Reviews

Cassadaga

Author: Dane Stickney
10/18/2007 | Omaha World Herald | www.omahaworldherald.com | Live Show Preview
The first time 1% Productions booked Bright Eyes, the up-and-coming Omaha band opened for Built to Spill at the Sokol Underground in 1999.

Omaha's Conor Oberst and the rest of Bright Eyes are on a tour of concert-sized venues around the U.S. On Wednesday, they will take time out for a show at the small Waiting Room bar on Maple Street.
Now Bright Eyes is on a national tour, selling out venues from Los Angeles to New York. But Conor Oberst and the rest of the band haven't forgotten 1% Productions, the little booking business that started a decade ago.

Bright Eyes is performing a sold-out show at 1%'s bar, the Waiting Room Lounge, Wednesday night to celebrate the 10th anniversary of 1% Productions.

"We're honored Conor is playing our little bar," said Marc Leibowitz, who started 1% with Jim Johnson.

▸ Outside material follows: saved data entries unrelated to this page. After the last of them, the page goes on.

-- ==== Sys2Proof/Machine/Step.lean ====
section
/-! DEFINITION. One step of the machine: whoever has the turn moves. A turn that can do nothing leaves the state as it is,
which is the spec's absence of a step (rules R145, R251). -/

namespace Sys2Proof.Machine

/-- The sequencer's turn: go on with the command that holds, or take bytes from the input stream if `in_ready` allows
(rules R72 to R77, R250). An undecodable command word is answered, not refused (rule R172). -/
def seqStep (s : State) : Host.Outcome State Fault Refusal :=
  if s.busy then conclude (resume s)
  else if !s.hasRoom then .next s
  else if s.parser.phase = .cmd then
    match fetch s with
    | .more t => .next t
    | .word bytes t =>
      match decodeBytes bytes with
      | .ok i => exec i t
      | .error _ => .next (illegal t)
  else conclude (feed s.input s)

/-- The turn of layer agent `l`: run the token at the head of its queue (rules R85, R140). -/
def layerStep (l : Fin 32) (s : State) : Host.Outcome State Fault Refusal :=
  match headToken l s with
  | none => .next s
  | some tok => exec (decodeToken tok) { s with sel := l }

/-- One turn. -/
def runTurn (t : Turn) (s : State) : Host.Outcome State Fault Refusal :=
  match t with
  | .seq => seqStep s
  | .layer l => layerStep l s
  | .offer bytes => .next (hostOffer bytes s)
  | .take => .next (hostTake s)
  | .rst => .next (hardReset s)
  | .shaFail => .next (shaFailure s)

/-- One step: the next turn of the schedule. -/
def step (s : State) : Host.Outcome State Fault Refusal :=
  let (t, s1) := nextTurn s
  runTurn t s1

/-- How many operand bytes `withFetchWord` lays out at most (log entry 13). -/
def fetchOperandCap : Nat := 64

/-- `s` with an opcode-table word placed where the next step fetches: a command word's 8 bytes at the head of the input
stream, followed by its operand bytes, all zero, and the sequencer's turn; a layer token (more than 64 bits) at the head of
`Q[0]`, and the turn of layer 0. -/
def State.withFetchWord (s : State) (nbits w : Nat) : State :=
  if nbits ≤ 64 then
    let bytes := leBytes 8 w
    let operands := match decodeBytes bytes with
      | .ok i => List.replicate (min (operandBytes i) fetchOperandCap) 0#8
      | .error _ => []
    { s with
      parser := { s.parser with phase := .cmd, cwbuf := [] }
      job := []
      rspq := []
      input := bytes ++ operands
      sched := [.seq] }
  else
    { s with
      core := { s.core with layers := s.core.layers.modify 0 fun l => { l with q := (tokenOfNat w).toList } }
      sched := [.layer 0] }

end Sys2Proof.Machine
end

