-- ==== Sys2Proof/Certificates/Slice0/Obligations.lean ====
section
/-! DEFINITION. The statements for the provers. Each is about every state that meets its hypotheses; the next states are
written out as record updates, so that what a statement does not name is unchanged (its frame). -/

open Sys2Proof Sys2Proof.Machine Sys2Proof.Config

/-! ## Encoding, decoding and the step -/

/-- Every instruction's encoding decodes to it, and a command's 8 stream bytes do (rules R71, R78, R84). -/
def Obligations.DecodeOfEncodeIsTheInstruction : Prop :=
  ∀ i : Instr, decode (encode i) = .ok i ∧ ∀ w, encode i = .cmd w → decodeBytes (cmdBytes w) = .ok i

/-- No bit of a command word or of a NODE token is dropped by the decoder: what it decodes to encodes to that very word
(rules R79, R84). -/
def Obligations.DecodedWordIsItsEncoding : Prop :=
  (∀ (w : CmdWord) (i : Instr), decodeCmdWord w = .ok i → encode i = .cmd w) ∧
    ∀ (t : Token) (n : Node), decodeToken t = .layerNode n → encode (.layerNode n) = .token t

/-- The illegal command words are exactly those of rule R79. -/
def Obligations.IllegalWordsAreExactlyTheReserved : Prop :=
  ∀ w : CmdWord, (∃ e, decodeCmdWord w = .error e) ↔
    (cwOpc w = 0x00#8 ∨ 0x08#8 ≤ cwOpc w) ∨
      (cwOpc w ∈ [0x02#8, 0x03#8, 0x04#8, 0x06#8, 0x07#8] ∧ cwArg w ≠ 0#56)

/-- Command words and tokens written out from the opcode map and the token layout (rules R78, R84, R87) decode as they should. -/
def Obligations.SampleWordsDecode : Prop :=
  decodeBytes [0x01#8, 0x41#8, 0#8, 0#8, 0#8, 0#8, 0#8, 0#8] = .ok (.write 65#56) ∧
  decodeBytes [0x02#8, 0#8, 0#8, 0#8, 0#8, 0#8, 0#8, 0#8] = .ok .digest ∧
  decodeBytes [0x05#8, 0x20#8, 0#8, 0#8, 0#8, 0#8, 0#8, 0#8] = .ok (.extend 32#56) ∧
  decodeBytes [0x02#8, 0x01#8, 0#8, 0#8, 0#8, 0#8, 0#8, 0#8] = .error (.nonzeroArg 0x02#8 1#56) ∧
  decodeToken (5#256).toNat = .layerNode 5#256 ∧
  decodeToken closeToken = .layerClose

/-- The sequencer's turn, with the 8 bytes of a command word received or on offer (rules R72, R73): a legal word runs `exec` of
its instruction with the word consumed, and fewer than 8 bytes are only collected. -/
def Obligations.StepRunsTheDecodedCommand : Prop :=
  ∀ (s s1 : State), nextTurn s = (.seq, s1) → s1.job = [] → s1.rspq.length < s1.params.rspqDepth → s1.parser.phase = .cmd →
    s1.parser.cwbuf.length ≤ 8 →
    (∀ i, 8 ≤ (s1.parser.cwbuf ++ s1.input).length → decodeBytes ((s1.parser.cwbuf ++ s1.input).take 8) = .ok i →
      step s = exec i { s1 with
        parser := { s1.parser with cwbuf := [] }, input := (s1.parser.cwbuf ++ s1.input).drop 8 }) ∧
    ((s1.parser.cwbuf ++ s1.input).length < 8 →
      step s = .next { s1 with parser := { s1.parser with cwbuf := s1.parser.cwbuf ++ s1.input }, input := [] })

/-- A layer agent's turn runs `exec` of the token at the head of its queue (rules R85, R140); with an empty queue it does
nothing. -/
def Obligations.StepRunsTheQueuedToken : Prop :=
  ∀ (s s1 : State) (l : Fin 32) (r : Layer), nextTurn s = (.layer l, s1) → s1.core.layers[l.val]? = some r →
    (∀ tok toks, r.q = tok :: toks → step s = exec (decodeToken tok) { s1 with sel := l }) ∧
    (r.q = [] → step s = .next s1)
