-- ==== Sys2Proof/Laws/State.lean ====
section
/-! SUPPORT. One lemma per field for each named update of the state, so that no proof unfolds a record update. -/

namespace Sys2Proof.Machine

@[simp] theorem respond_core (st : Status) (p : List Byte) (s : State) : (respond st p s).core = s.core := rfl
@[simp] theorem respond_parser (st : Status) (p : List Byte) (s : State) : (respond st p s).parser = s.parser := rfl
@[simp] theorem respond_job (st : Status) (p : List Byte) (s : State) : (respond st p s).job = s.job := rfl
@[simp] theorem respond_rspq (st : Status) (p : List Byte) (s : State) : (respond st p s).rspq = s.rspq ++ [st.code :: p] := rfl
@[simp] theorem respond_fatal (st : Status) (p : List Byte) (s : State) : (respond st p s).fatal = s.fatal := rfl
@[simp] theorem respond_fatalCause (st : Status) (p : List Byte) (s : State) : (respond st p s).fatalCause = s.fatalCause := rfl
@[simp] theorem respond_sel (st : Status) (p : List Byte) (s : State) : (respond st p s).sel = s.sel := rfl
@[simp] theorem respond_shaOk (st : Status) (p : List Byte) (s : State) : (respond st p s).shaOk = s.shaOk := rfl
@[simp] theorem respond_params (st : Status) (p : List Byte) (s : State) : (respond st p s).params = s.params := rfl
@[simp] theorem respond_input (st : Status) (p : List Byte) (s : State) : (respond st p s).input = s.input := rfl
@[simp] theorem respond_out (st : Status) (p : List Byte) (s : State) : (respond st p s).out = s.out := rfl
@[simp] theorem respond_sched (st : Status) (p : List Byte) (s : State) : (respond st p s).sched = s.sched := rfl

@[simp] theorem pcNext_core (s : State) : (pcNext s).core = s.core := rfl
@[simp] theorem pcNext_parser (s : State) : (pcNext s).parser = s.parser.next := rfl
@[simp] theorem pcNext_job (s : State) : (pcNext s).job = s.job := rfl
@[simp] theorem pcNext_rspq (s : State) : (pcNext s).rspq = s.rspq := rfl
@[simp] theorem pcNext_fatal (s : State) : (pcNext s).fatal = s.fatal := rfl
@[simp] theorem pcNext_fatalCause (s : State) : (pcNext s).fatalCause = s.fatalCause := rfl
@[simp] theorem pcNext_sel (s : State) : (pcNext s).sel = s.sel := rfl
@[simp] theorem pcNext_shaOk (s : State) : (pcNext s).shaOk = s.shaOk := rfl
@[simp] theorem pcNext_params (s : State) : (pcNext s).params = s.params := rfl
@[simp] theorem pcNext_input (s : State) : (pcNext s).input = s.input := rfl
@[simp] theorem pcNext_out (s : State) : (pcNext s).out = s.out := rfl
@[simp] theorem pcNext_sched (s : State) : (pcNext s).sched = s.sched := rfl

@[simp] theorem reply_core (st : Status) (p : List Byte) (s : State) : (reply st p s).core = s.core := rfl
@[simp] theorem reply_parser (st : Status) (p : List Byte) (s : State) : (reply st p s).parser = s.parser.next := rfl
@[simp] theorem reply_job (st : Status) (p : List Byte) (s : State) : (reply st p s).job = s.job := rfl
@[simp] theorem reply_rspq (st : Status) (p : List Byte) (s : State) : (reply st p s).rspq = s.rspq ++ [st.code :: p] := rfl
@[simp] theorem reply_fatal (st : Status) (p : List Byte) (s : State) : (reply st p s).fatal = s.fatal := rfl
@[simp] theorem reply_fatalCause (st : Status) (p : List Byte) (s : State) : (reply st p s).fatalCause = s.fatalCause := rfl
@[simp] theorem reply_sel (st : Status) (p : List Byte) (s : State) : (reply st p s).sel = s.sel := rfl
@[simp] theorem reply_shaOk (st : Status) (p : List Byte) (s : State) : (reply st p s).shaOk = s.shaOk := rfl
@[simp] theorem reply_params (st : Status) (p : List Byte) (s : State) : (reply st p s).params = s.params := rfl
@[simp] theorem reply_input (st : Status) (p : List Byte) (s : State) : (reply st p s).input = s.input := rfl
@[simp] theorem reply_out (st : Status) (p : List Byte) (s : State) : (reply st p s).out = s.out := rfl
@[simp] theorem reply_sched (st : Status) (p : List Byte) (s : State) : (reply st p s).sched = s.sched := rfl

@[simp] theorem enterFatal_core (c : Byte) (s : State) : (enterFatal c s).core = s.core := rfl
@[simp] theorem enterFatal_parser (c : Byte) (s : State) : (enterFatal c s).parser = s.parser := rfl
@[simp] theorem enterFatal_job (c : Byte) (s : State) : (enterFatal c s).job = s.job := rfl
@[simp] theorem enterFatal_rspq (c : Byte) (s : State) : (enterFatal c s).rspq = s.rspq := rfl
@[simp] theorem enterFatal_fatal (c : Byte) (s : State) : (enterFatal c s).fatal = true := rfl
@[simp] theorem enterFatal_fatalCause (c : Byte) (s : State) : (enterFatal c s).fatalCause = c := rfl
@[simp] theorem enterFatal_sel (c : Byte) (s : State) : (enterFatal c s).sel = s.sel := rfl
@[simp] theorem enterFatal_shaOk (c : Byte) (s : State) : (enterFatal c s).shaOk = s.shaOk := rfl
@[simp] theorem enterFatal_params (c : Byte) (s : State) : (enterFatal c s).params = s.params := rfl
@[simp] theorem enterFatal_input (c : Byte) (s : State) : (enterFatal c s).input = s.input := rfl
@[simp] theorem enterFatal_out (c : Byte) (s : State) : (enterFatal c s).out = s.out := rfl
@[simp] theorem enterFatal_sched (c : Byte) (s : State) : (enterFatal c s).sched = s.sched := rfl

@[simp] theorem fatalReply_core (s : State) : (fatalReply s).core = s.core := rfl
@[simp] theorem fatalReply_parser (s : State) : (fatalReply s).parser = s.parser.next := rfl
@[simp] theorem fatalReply_job (s : State) : (fatalReply s).job = s.job := rfl
@[simp] theorem fatalReply_rspq (s : State) : (fatalReply s).rspq = s.rspq ++ [[0x09#8, s.fatalCause]] := rfl
@[simp] theorem fatalReply_fatal (s : State) : (fatalReply s).fatal = s.fatal := rfl
@[simp] theorem fatalReply_fatalCause (s : State) : (fatalReply s).fatalCause = s.fatalCause := rfl
@[simp] theorem fatalReply_sel (s : State) : (fatalReply s).sel = s.sel := rfl
@[simp] theorem fatalReply_shaOk (s : State) : (fatalReply s).shaOk = s.shaOk := rfl
@[simp] theorem fatalReply_params (s : State) : (fatalReply s).params = s.params := rfl
@[simp] theorem fatalReply_input (s : State) : (fatalReply s).input = s.input := rfl
@[simp] theorem fatalReply_out (s : State) : (fatalReply s).out = s.out := rfl
@[simp] theorem fatalReply_sched (s : State) : (fatalReply s).sched = s.sched := rfl

@[simp] theorem fatalAbort_core (c : Byte) (s : State) : (fatalAbort c s).core = s.core := rfl
@[simp] theorem fatalAbort_parser (c : Byte) (s : State) : (fatalAbort c s).parser = s.parser.next := rfl
@[simp] theorem fatalAbort_job (c : Byte) (s : State) : (fatalAbort c s).job = s.job := rfl
@[simp] theorem fatalAbort_rspq (c : Byte) (s : State) : (fatalAbort c s).rspq = s.rspq ++ [[0x09#8, c]] := rfl
@[simp] theorem fatalAbort_fatal (c : Byte) (s : State) : (fatalAbort c s).fatal = true := rfl
@[simp] theorem fatalAbort_fatalCause (c : Byte) (s : State) : (fatalAbort c s).fatalCause = c := rfl
@[simp] theorem fatalAbort_sel (c : Byte) (s : State) : (fatalAbort c s).sel = s.sel := rfl
@[simp] theorem fatalAbort_shaOk (c : Byte) (s : State) : (fatalAbort c s).shaOk = s.shaOk := rfl
@[simp] theorem fatalAbort_params (c : Byte) (s : State) : (fatalAbort c s).params = s.params := rfl
@[simp] theorem fatalAbort_input (c : Byte) (s : State) : (fatalAbort c s).input = s.input := rfl
@[simp] theorem fatalAbort_out (c : Byte) (s : State) : (fatalAbort c s).out = s.out := rfl
@[simp] theorem fatalAbort_sched (c : Byte) (s : State) : (fatalAbort c s).sched = s.sched := rfl

@[simp] theorem answerRoot_core (z : Bool) (r : Root) (s : State) : (answerRoot z r s).core = Core.empty := rfl
@[simp] theorem answerRoot_parser (z : Bool) (r : Root) (s : State) : (answerRoot z r s).parser = s.parser.next := rfl
@[simp] theorem answerRoot_job (z : Bool) (r : Root) (s : State) : (answerRoot z r s).job = s.job := rfl
@[simp] theorem answerRoot_rspq (z : Bool) (r : Root) (s : State) : (answerRoot z r s).rspq =
    s.rspq ++ [0x00#8 :: (nodeBytes r.node ++ if z then le64 (paddedSize s.core.total) else [])] := rfl
@[simp] theorem answerRoot_fatal (z : Bool) (r : Root) (s : State) : (answerRoot z r s).fatal = s.fatal := rfl
@[simp] theorem answerRoot_fatalCause (z : Bool) (r : Root) (s : State) : (answerRoot z r s).fatalCause = s.fatalCause := rfl
@[simp] theorem answerRoot_sel (z : Bool) (r : Root) (s : State) : (answerRoot z r s).sel = s.sel := rfl
@[simp] theorem answerRoot_shaOk (z : Bool) (r : Root) (s : State) : (answerRoot z r s).shaOk = s.shaOk := rfl
@[simp] theorem answerRoot_params (z : Bool) (r : Root) (s : State) : (answerRoot z r s).params = s.params := rfl
@[simp] theorem answerRoot_input (z : Bool) (r : Root) (s : State) : (answerRoot z r s).input = s.input := rfl
@[simp] theorem answerRoot_out (z : Bool) (r : Root) (s : State) : (answerRoot z r s).out = s.out := rfl
@[simp] theorem answerRoot_sched (z : Bool) (r : Root) (s : State) : (answerRoot z r s).sched = s.sched := rfl

@[simp] theorem beginCommand_core (k : Option Command) (s : State) : (beginCommand k s).core = s.core := rfl
@[simp] theorem beginCommand_job (k : Option Command) (s : State) : (beginCommand k s).job = [] := rfl
@[simp] theorem beginCommand_rspq (k : Option Command) (s : State) : (beginCommand k s).rspq = s.rspq := rfl
@[simp] theorem beginCommand_fatal (k : Option Command) (s : State) : (beginCommand k s).fatal = s.fatal := rfl
@[simp] theorem beginCommand_fatalCause (k : Option Command) (s : State) : (beginCommand k s).fatalCause = s.fatalCause := rfl
@[simp] theorem beginCommand_sel (k : Option Command) (s : State) : (beginCommand k s).sel = s.sel := rfl
@[simp] theorem beginCommand_shaOk (k : Option Command) (s : State) : (beginCommand k s).shaOk = s.shaOk := rfl
@[simp] theorem beginCommand_params (k : Option Command) (s : State) : (beginCommand k s).params = s.params := rfl
@[simp] theorem beginCommand_input (k : Option Command) (s : State) : (beginCommand k s).input = s.input := rfl
@[simp] theorem beginCommand_out (k : Option Command) (s : State) : (beginCommand k s).out = s.out := rfl
@[simp] theorem beginCommand_sched (k : Option Command) (s : State) : (beginCommand k s).sched = s.sched := rfl

@[simp] theorem countDown_core (s : State) : (countDown s).core = s.core := rfl
@[simp] theorem countDown_parser (s : State) : (countDown s).parser = { s.parser with rem := s.parser.rem - 1#56 } := rfl
@[simp] theorem countDown_job (s : State) : (countDown s).job = s.job := rfl
@[simp] theorem countDown_rspq (s : State) : (countDown s).rspq = s.rspq := rfl
@[simp] theorem countDown_fatal (s : State) : (countDown s).fatal = s.fatal := rfl
@[simp] theorem countDown_fatalCause (s : State) : (countDown s).fatalCause = s.fatalCause := rfl
@[simp] theorem countDown_sel (s : State) : (countDown s).sel = s.sel := rfl
@[simp] theorem countDown_shaOk (s : State) : (countDown s).shaOk = s.shaOk := rfl
@[simp] theorem countDown_params (s : State) : (countDown s).params = s.params := rfl
@[simp] theorem countDown_input (s : State) : (countDown s).input = s.input := rfl
@[simp] theorem countDown_out (s : State) : (countDown s).out = s.out := rfl
@[simp] theorem countDown_sched (s : State) : (countDown s).sched = s.sched := rfl

@[simp] theorem enterPhase_core (p : Phase) (r : Arg) (s : State) : (enterPhase p r s).core = s.core := rfl
@[simp] theorem enterPhase_parser (p : Phase) (r : Arg) (s : State) : (enterPhase p r s).parser = { s.parser with phase := p, rem := r } := rfl
@[simp] theorem enterPhase_job (p : Phase) (r : Arg) (s : State) : (enterPhase p r s).job = s.job := rfl
@[simp] theorem enterPhase_rspq (p : Phase) (r : Arg) (s : State) : (enterPhase p r s).rspq = s.rspq := rfl
@[simp] theorem enterPhase_fatal (p : Phase) (r : Arg) (s : State) : (enterPhase p r s).fatal = s.fatal := rfl
@[simp] theorem enterPhase_fatalCause (p : Phase) (r : Arg) (s : State) : (enterPhase p r s).fatalCause = s.fatalCause := rfl
@[simp] theorem enterPhase_sel (p : Phase) (r : Arg) (s : State) : (enterPhase p r s).sel = s.sel := rfl
@[simp] theorem enterPhase_shaOk (p : Phase) (r : Arg) (s : State) : (enterPhase p r s).shaOk = s.shaOk := rfl
@[simp] theorem enterPhase_params (p : Phase) (r : Arg) (s : State) : (enterPhase p r s).params = s.params := rfl
@[simp] theorem enterPhase_input (p : Phase) (r : Arg) (s : State) : (enterPhase p r s).input = s.input := rfl
@[simp] theorem enterPhase_out (p : Phase) (r : Arg) (s : State) : (enterPhase p r s).out = s.out := rfl
@[simp] theorem enterPhase_sched (p : Phase) (r : Arg) (s : State) : (enterPhase p r s).sched = s.sched := rfl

When Leibowitz and Johnson started the business, they hoped they'd find enough success to keep going. Leibowitz hoped they'd still be working 10 years later. But he wasn't certain.

Their first show was an Ani DiFranco concert at Sokol Auditorium. The week after they booked her, she appeared on the cover of Spin magazine.

"That was a good stroke of luck," Leibowitz said. "If we had lost a ton of money on the show, we probably wouldn't be celebrating anything now."

The duo booked on average one show a month at the beginning. Now the two 33-year-olds average one show a day. They've had concerts at venues including Sokol Auditorium, Sokol Underground, the Orpheum Theater, the Witherspoon Concert Hall at the Joslyn Art Museum and O'Leaver's Pub.

Leibowitz and Johnson have plenty of fond memories. The band they're most proud to have booked is Ween. The best deal they ever made was with Arcade Fire just as that band was getting huge. They've basically worked with every band they've ever wanted to.

They're increasingly busy scheduling events at their bar. They always intended to have their own spot, but it took longer than they anticipated. They opened the Waiting Room on Maple Street in March.

Leibowitz is pleased his business has helped Omaha emerge as an indie rock hub.

"A lot of that has to do with the Saddle Creek bands' success," he said. "But I feel like we've helped it along, and I think we'd still be here in some way if they weren't."

Of course, having someone with Oberst's pedigree in your corner is never a bad thing.

"The show sold out in, like, two minutes," Leibowitz said. "You've got to love working with Conor."